Analyze Your Current Expenses

One step that will really help you begin a journey to maximizing retirement savings is to analyze your last three to six months of spending if you’re not already spend-tracking. Go back through credit card and bank statements and try to get an idea of what you’re currently spending each month.

How much are your housing costs? What debt payments do you have? How much are you spending each month on utility bills, insurance, cell phone costs, eating out/entertainment, clothing, personal care, etc.?

From here you should be able to create a budget and a spreadsheet for tracking expenses. Your budget will help you to have a written plan for your money each month. Your spend-tracking sheet will help you keep track of where your money is going each month.

By keeping regular track of your projected expenses and your actual expenses, you will be able to maximize the cash you have available to put into retirement savings.

Practice “Ruthless Prioritization” with Your Expenses

I stole this saying from Brad, who stole it from a friend of his, but it’s quickly become a household saying here. The goal with “ruthless prioritization” is to lower or eliminate all expenses as much as possible, and to make retirement savings (or whatever your financial goal is) top priority, to the exclusion of everything else.

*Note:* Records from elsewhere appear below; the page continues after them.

/-- CST_CMD has been written by the port's owner (R324). While the journal is READ_ONLY no append is queued (R316). -/
def Dev.cstCmdWritten (d : Dev) (m : Master) (acted : Nat) : Dev :=
  let op := bitsOf acted 31 28
  let busy := d.flag F.CST_STAT_BUSY
  let c : CstCmd := ⟨m, op, acted % 2048, bitsOf acted 27 20, d.get ⟨0x40050004, 31, 0⟩,
    d.get F.CST_VAL_LO_VAL + 2 ^ 32 * d.get F.CST_VAL_HI_VAL, d.bufABytes 1004, d.cst.poison, 0⟩
  if op = 0 then d
  else if op = 7 ∧ (busy ∨ d.cst.job.isSome) then
    (({ d with cst := { d.cst with poison := false } }).cstQueue c).cstGo
  else if busy then d.put F.CST_STAT_CMD_LOST 1
  else
    let d0 := if d.cst.clearDue then d.cstBufClear else d
    let d1 := ({ d0 with cst := { d0.cst with poison := false } }.put F.CST_STAT_BUSY 1).put F.CST_STAT_LEN 0
    if d1.cst.due ∨ d1.cst.job.isSome then { d1 with cst := { d1.cst with waiting := some c } }.cstGo
    else (d1.cstStart c).cstGo

/-- ENERGY_GRANT for the Cistern: the gauge judges the burst that waits (R319, R362). -/
def Dev.cisternGrant (d : Dev) : Dev :=
  match d.cst.job with
  | some j => if d.on .isle ∧ j.running.isNone ∧ !j.bursts.isEmpty then d.cstAsk.cstGo else d
  | none => d

/-- CISTERN_BURST_DONE (R317, R318): the burst takes effect, a read that waits goes first, and the job goes on. -/
def Dev.cisternBurstDoneOp (d : Dev) : Dev :=
  match d.cst.job with
  | some j =>
    match j.running with
    | some b =>
      let d1 := ((d.burstEffect b).energyEnd .cistern).setJob (some { j with running := none, begun := true })
      match d1.cst.waiting with
      | some c => (if cstReads c.op then { d1 with cst := { d1.cst with waiting := none } }.cstServe c else d1).cstGo
      | none => d1.cstGo
    | none => d
  | none => d

/-! ### The power-up journal (R314 to R316) -/

/-- The words that a page copy programs, burst by burst: contiguous runs, and in a slot page one burst for each slot
(R317). -/
def copyRuns (slotPage : Bool) : List (Nat × BitVec 64) → List (Nat × List (BitVec 64))
  | [] => []
  | (k, w) :: t =>
    match copyRuns slotPage t with
    | (j, ws) :: rest => if j = k + 1 ∧ !(slotPage && j % 8 == 0) then (k, w :: ws) :: rest else (k, [w]) :: (j, ws) :: rest
    | [] => [(k, [w])]

/-- The programmed words of a page, by their place in it, with the given data. -/
def Dev.pageWords (d : Dev) (p : Nat) (data : Bytes) : List (Nat × BitVec 64) :=
  (List.range 128).filterMap fun k =>
    if d.nvmWord true (128 * p + k) = .erased then none
    else some (k, BitVec.ofNat 64 (leNat (slice data (8 * k) 8)))

/-- The records of a slot page that are VALID, as words by their place in it. -/
def Dev.validWords (d : Dev) (p : Nat) : List (Nat × BitVec 64) :=
  (d.pageWords p (d.pageBytes p)).filter fun e => (d.slotCopy (fun _ => true) p (e.1 / 8)).rec?.isSome

/-- The bursts that program words into a page. -/
def copyBursts (p : Nat) (slots : Bool) (ws : List (Nat × BitVec 64)) : List CstBurst :=
  (copyRuns slots ws).map fun e => .program (128 * p + e.1) e.2

/-- What R315 makes of an intent: OUTCOME and the bursts it needs. The spare of a refresh that is done is erased (R321). -/
def Dev.resolve (d : Dev) (i : Intent) : Nat × List CstBurst :=
  let c := (i.other - 82) / 3
  if i.op = 1 then
    match d.copyAt (· == 1) (1024 * i.page) 1024 with
    | .valid r => if r.seq = i.word then (0, []) else (2, [.erase i.page])
    | _ => (2, [.erase i.page])
  else if i.op = 2 then
    if d.pageErased i.page ∧ d.pageErased i.other then (0, []) else (1, d.eraseIf i.page ++ d.eraseIf i.other)
  else if i.op = 3 ∨ i.op = 4 then
    let holds (b : Bool) : Bool :=
      match d.sealedCopy 2 (highPage c b) with
      | .valid r => leNat r.data == i.word
      | _ => false
    if holds false || holds true then
      if d.gen c = some i.word then (0, []) else (1, d.thermoBursts c i.word i.low)
    else (1, d.highBursts c i.word ++ d.thermoBursts c i.word i.low)
  else if d.pageCrc i.page = i.word then (0, d.eraseIf i.other)
  else if d.pageCrc i.other = i.word then
    (1, .erase i.page :: copyBursts i.page (cstSlotPage i.page) (d.pageWords i.other (d.pageBytes i.other)) ++
      [.erase i.other])
  else (2, [.erase i.other])

/-- Partial cells are programmed in full (R307, R321). -/
def Dev.partialCells (d : Dev) : List CstBurst :=
  (d.torn.filter fun t => t.cst && isCellPage (t.first / 128) && !t.erase && decide (t.first % 128 ≠ 0)).map fun t =>
      .program t.first (List.replicate t.words 0)

/-- Bursts that restore the alarm reserve, and those of the record held in AON (R312, R314, R395). -/
def Dev.restoreBursts (d : Dev) : List CstBurst :=
  let next := 16 + (d.cst.aPage + 1) % 64
  let alarm :=
    if 16 ≤ d.cst.aSlot ∧ d.pageTouched next ∧ (d.pageRecs isAlarmType next).all (fun r => decide (r.seq ≤ d.cst.aAck))
    then [.erase next] else d.alarmTidy
  let x := d.cRing 0
  let reserve := if x.count ≠ 0 ∧ d.slotCopy (fun _ => true) (x.first + x.head) 15 ≠ .empty
    then d.eraseIf (x.first + (x.head + 1) % x.count) else []
  alarm ++ reserve ++ (if d.wellcap.held.isSome then [.held] else []) ++
    (if 1 < d.get F.WC_PEND_COUNT then [.heldLost] else [])

/-- The reserved slot of ring 0 is restored: the ring moves to an erased page (R312, R314). -/
def Dev.moveReserve (d : Dev) : Dev :=
  let x := d.cRing 0
  if x.count ≠ 0 ∧ d.slotCopy (fun _ => true) (x.first + x.head) 15 ≠ .empty
  then d.setCRing 0 (CstRing.room { x with slot := 15 } 15) else d

/-- The newest page of the journal: that of the newest VALID record, or the one after it where that page holds something
and no VALID record; without a VALID record, the last page that holds anything. -/
def Dev.journalPage (d : Dev) : Nat :=
  match d.journalTop with
  | some (s, _) =>
    let q := (s / 32 + 1) % 8
    if d.pageTouched q && !(d.journalRecs.any fun e => e.1 / 32 == q) then q else s / 32
  | none => ((List.range 8).reverse.find? d.pageTouched).getD 0

/-- Slots of a journal page up to its last one that is not EMPTY. -/
def Dev.journalUsed (d : Dev) (page : Nat) : Nat :=
  (List.range 32).foldl (fun b j => if d.journalSlot (32 * page + j) = .empty then b else j + 1) 0

/-- Is the newest journal page unreadable: an INVALID slot before its last one (R315)? The last one may be an intent that
was interrupted (R307). -/
def Dev.journalBad (d : Dev) (page : Nat) : Bool :=
  (List.range (d.journalUsed page - 1)).any fun j => d.journalSlot (32 * page + j) == .invalid

/-- The bounds of the log rings: a layout takes effect at a power-up of ISLE (R308). -/
def Dev.ringBounds (d : Dev) : List (Nat × Nat) :=
  if d.cst.laid then d.cst.rings.map fun x => (x.first, x.count) else d.layout

/-- Steps 1 and 2 of the power-up journal: the journal's newest place, the ring heads and the alarm log's head. -/
def Dev.findHeads (d : Dev) : Dev :=
  let page := d.journalPage
  let slots := (List.range 64).flatMap fun k =>
    (d.pageRecs isAlarmType (16 + k)).map fun r => (r.seq, k)
  let ab := slots.foldl (fun b e => if b.1 < e.1 then e else b) (0, 0)
  let lay := d.ringBounds
  let d1 := { d with cst := { d.cst with
    laid := true
    jSeq := (d.journalTop.map fun (e : Nat × CRec) => e.2.seq).getD 0
    jSlot := 32 * page + d.journalUsed page
    aSeq := ab.1
    aPage := ab.2
    aSlot := d.nextSlot (16 + ab.2) 16
    rings := (List.range 8).map fun r =>
      let x := lay.getD r (0, 0)
      d.findRing r x.1 x.2 } }
  { d1 with cst := { d1.cst with aSeq := max d1.cst.aSeq (maxSeq d1.alarmRecs) } }

/-- The slot pages that the journal's first two steps read: journal, alarm log and log rings. -/
def headPages : List Nat := (List.range 1024).filter cstSlotPage

/-- BP as parameter 1 gives it (R322). -/
def Dev.loadBp (d : Dev) : Dev :=
  d.put F.CST_PROT_BP ((((d.param 1).single).map fun r => byteAt r.data 0 % 4).getD 0)

/-- POWER_UP_JOURNAL (R314). -/
def Dev.powerUpJournalOp (d : Dev) : Dev :=
  if d.on .isle ∧ d.cst.due then
    let dr := d.pagesFound headPages
    let d0 := if dr.cst.laid then dr.findHeads else dr.findHeads.loadBp
    let d1 := d0.put F.CST_ALARM_UNACKED d0.unacked
    let bad := d1.journalBad d1.journalPage
    let (op, out, bs) :=
      match d1.newestIntent with
      | some i => let r := d1.resolve i; (i.op, r.1, r.2)
      | none => (0, 0, [])
    let d2 := if bad then d1.trouble tCISTERN else d1
    let rest := bs ++ d2.partialCells ++ d2.restoreBursts
    let d3 := ({ d2 with cst := { d2.cst with due := false } }).moveReserve
    (d3.setJob (some (ownJob (.journal op (if bad then 3 else out) out) rest))).cstGo
  else d

/-- Has the job's burst waited for its grant longer than EWAIT (R39, R319)? -/
def Dev.ewaitOver (d : Dev) (j : CstJob) : Bool :=
  j.refused && j.running.isNone && d.get F.CST_CTL_EWAIT != 0 && decide (j.since + 1000000 * d.get F.CST_CTL_EWAIT < d.now)

/-- What a command that ends with ENERGY_SHORT leaves to do: its intent is resolved as the journal would (R319). -/
def Dev.cstResolve (d : Dev) : Dev :=
  match d.newestIntent with
  | some i =>
    match d.resolve i with
    | (_, []) => d
    | (out, bs) => d.setJob (some (ownJob (.resolve i.op out) bs))
  | none => d

/-- CISTERN_ENERGY_SHORT (R319): the command ends, and what it began is resolved as the journal would. -/
def Dev.cisternEnergyShortOp (d : Dev) : Dev :=
  match d.cst.job with
  | some j =>
    if d.ewaitOver j then
      if j.kind = .command then
        let d1 := (d.setJob none).cstDone csENERGY
        (if j.begun then d1.cstResolve else d1).cstGo
      else if d.cst.waiting.isSome then { d with cst := { d.cst with waiting := none } }.cstDone csENERGY
      else d
    else d
  | none => d

/-! ### Margin reads and refresh (R320, R321) -/

/-- Does nothing of a command or a job wait? -/
def Dev.cstQuiet (d : Dev) : Bool :=
  d.cst.job.isNone && d.cst.waiting.isNone && d.cst.queue.isEmpty && !d.cst.due && d.on .isle

/-- MARGIN_SCAN: the next page that is not ERASED is read; a weak one is queued. -/
def Dev.marginScanOp (d : Dev) (weak : Bool) : Dev :=
  if d.opState = stHost ∧ d.cstQuiet ∧ d.get F.CST_CTL_SCAN_INT ≠ 0 then
    match (List.range 2048).find? fun k => d.pageTouched ((d.cst.scan + k) % 2048) with
    | none => d
    | some k =>
      let p := (d.cst.scan + k) % 2048
      let d1 := { d with cst := { d.cst with scan := (p + 1) % 2048 } }
      if weak then (d1.bump F.CST_HEALTH_WEAK_FOUND 1).refqAdd true p 0 else d1
  else d

/-- The data that a refresh copies, with the records of the read that fetches it (R280, R321): the VALID records of a slot
page, the corrected page of a sealed one; none where a byte of it is poisoned. -/
def Dev.refreshData (d : Dev) (p : Nat) : Dev × Option (List (Nat × BitVec 64)) :=
  if cstSlotPage p then (d.wordsFound (Config.ownMaster 19) (1024 * p) 1024, some (d.validWords p))
  else
    let x := d.pageRead (Config.ownMaster 19) true p
    (x.1, if anyPoison x.2 then none else some (d.pageWords p (x.2.map Prod.fst)))

/-- CRC-32C of a page that holds the given words. -/
def wordsCrc (ws : List (Nat × BitVec 64)) : Nat :=
  crc32c ((List.range 128).flatMap fun k =>
    match ws.find? fun e => e.1 == k with
    | some e => leBytes 8 e.2.toNat
    | none => List.replicate 8 0xFF)

/-- The bursts of a refresh through spare `sp` (R321). -/
def Dev.refreshBursts (d : Dev) (p sp : Nat) (ws : List (Nat × BitVec 64)) : List CstBurst :=
  d.eraseIf sp ++ d.intentBursts ⟨5, 0, p, sp, wordsCrc ws⟩ ++ copyBursts sp (cstSlotPage p) ws ++ [.erase p] ++
    copyBursts p (cstSlotPage p) ws

/-- A page of the refresh queue is refreshed. A sealed page whose data carry poison is not copied: its entry leaves, and the
refusal sets the bits of R283 (log entry 57). -/
def Dev.refreshPage (d : Dev) (k p : Nat) : Dev :=
  if isCellPage p then
    (d.setJob (some (ownJob (.refresh p none) [.program (128 * p + 1) (List.replicate (d.cells ((p - 82) / 3)) 0)]))).cstGo
  else
    let sp := 8 + d.cst.spare % 8
    match d.refreshData p with
    | (d1, none) => d1.poisonBits.refqDrop k
    | (d1, some ws) =>
      ({ d1 with cst := { d1.cst with spare := (d1.cst.spare + 1) % 8 } }.setJob
        (some (ownJob (.refresh p (some sp)) (d1.refreshBursts p sp ws)))).cstGo

/-- REFRESH (R321): the lowest Cistern entry of the refresh queue. -/
def Dev.refreshOp (d : Dev) : Dev :=
  if d.opState = stHost ∧ d.cstQuiet then
    match (List.range 8).find? fun k => d.flag (refqField k F.INTEG_REFQ_VALID) && d.flag (refqField k F.INTEG_REFQ_MEM) with
    | none => d
    | some k => d.refreshPage k (d.get (refqField k F.INTEG_REFQ_PAGE))
  else d

/-! ### Alarm records and power (R25, R312, R393, R395) -/

/-- The alarm edge: the running burst is stopped, the command ends without DONE, the queue is lost (R312). PHASE returns to
its Reset value JOURNAL, which only the journal leaves: it runs again after the response (R325, log entry 60). -/
def Dev.cstAlarm (d : Dev) : Dev :=
  let d1 := match d.cst.job with
    | some j =>
      match j.running with
      | some b => (d.burstTorn b).energyEnd .cistern
      | none => d
    | none => d
  let d2 := d1.cst.queue.foldl (fun x c =>
    let (y, n) := x.takeEsn
    let r := y.cRing c.target
    y.setCRing c.target { r with lost := r.lost + 1, lostFirst := if r.lost = 0 then n else r.lostFirst, lostLast := n }) d1
  { d2 with cst := { d2.cst with
    job := none, waiting := none, queue := [], due := true, poison := false } }

/-- A record that finds no slot, or no energy, is held in AON; later ones add to the count (R395). -/
def Dev.holdRecord (d : Dev) (r : AlarmRec) : Dev :=
  let n := r.esn.getD 0
  let w := d.wellcap
  let w1 : Wellcap :=
    if w.held.isNone then { w with held := some r }
    else { w with lostFirst := if d.get F.WC_PEND_COUNT ≤ 1 then n else w.lostFirst, lostLast := n }
  { d with wellcap := w1 }.bump F.WC_PEND_COUNT 1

This might mean little or no restaurant or entertainment expenses for the next few years. It may mean vacations have to be put on hold. It might mean you start doing your facials, hair and nails at home and forego salon trips.

It might mean the cable subscription has to go.

Only you can decide what “ruthless” prioritization means to you. There are other ways you can cut your expenses too. Call around to a few different insurance companies and see if you can get a lower rate for the same coverage. We saved several hundred dollars a year when we switched to Geico, and they’ve provided us with wonderful service for nearly three years now.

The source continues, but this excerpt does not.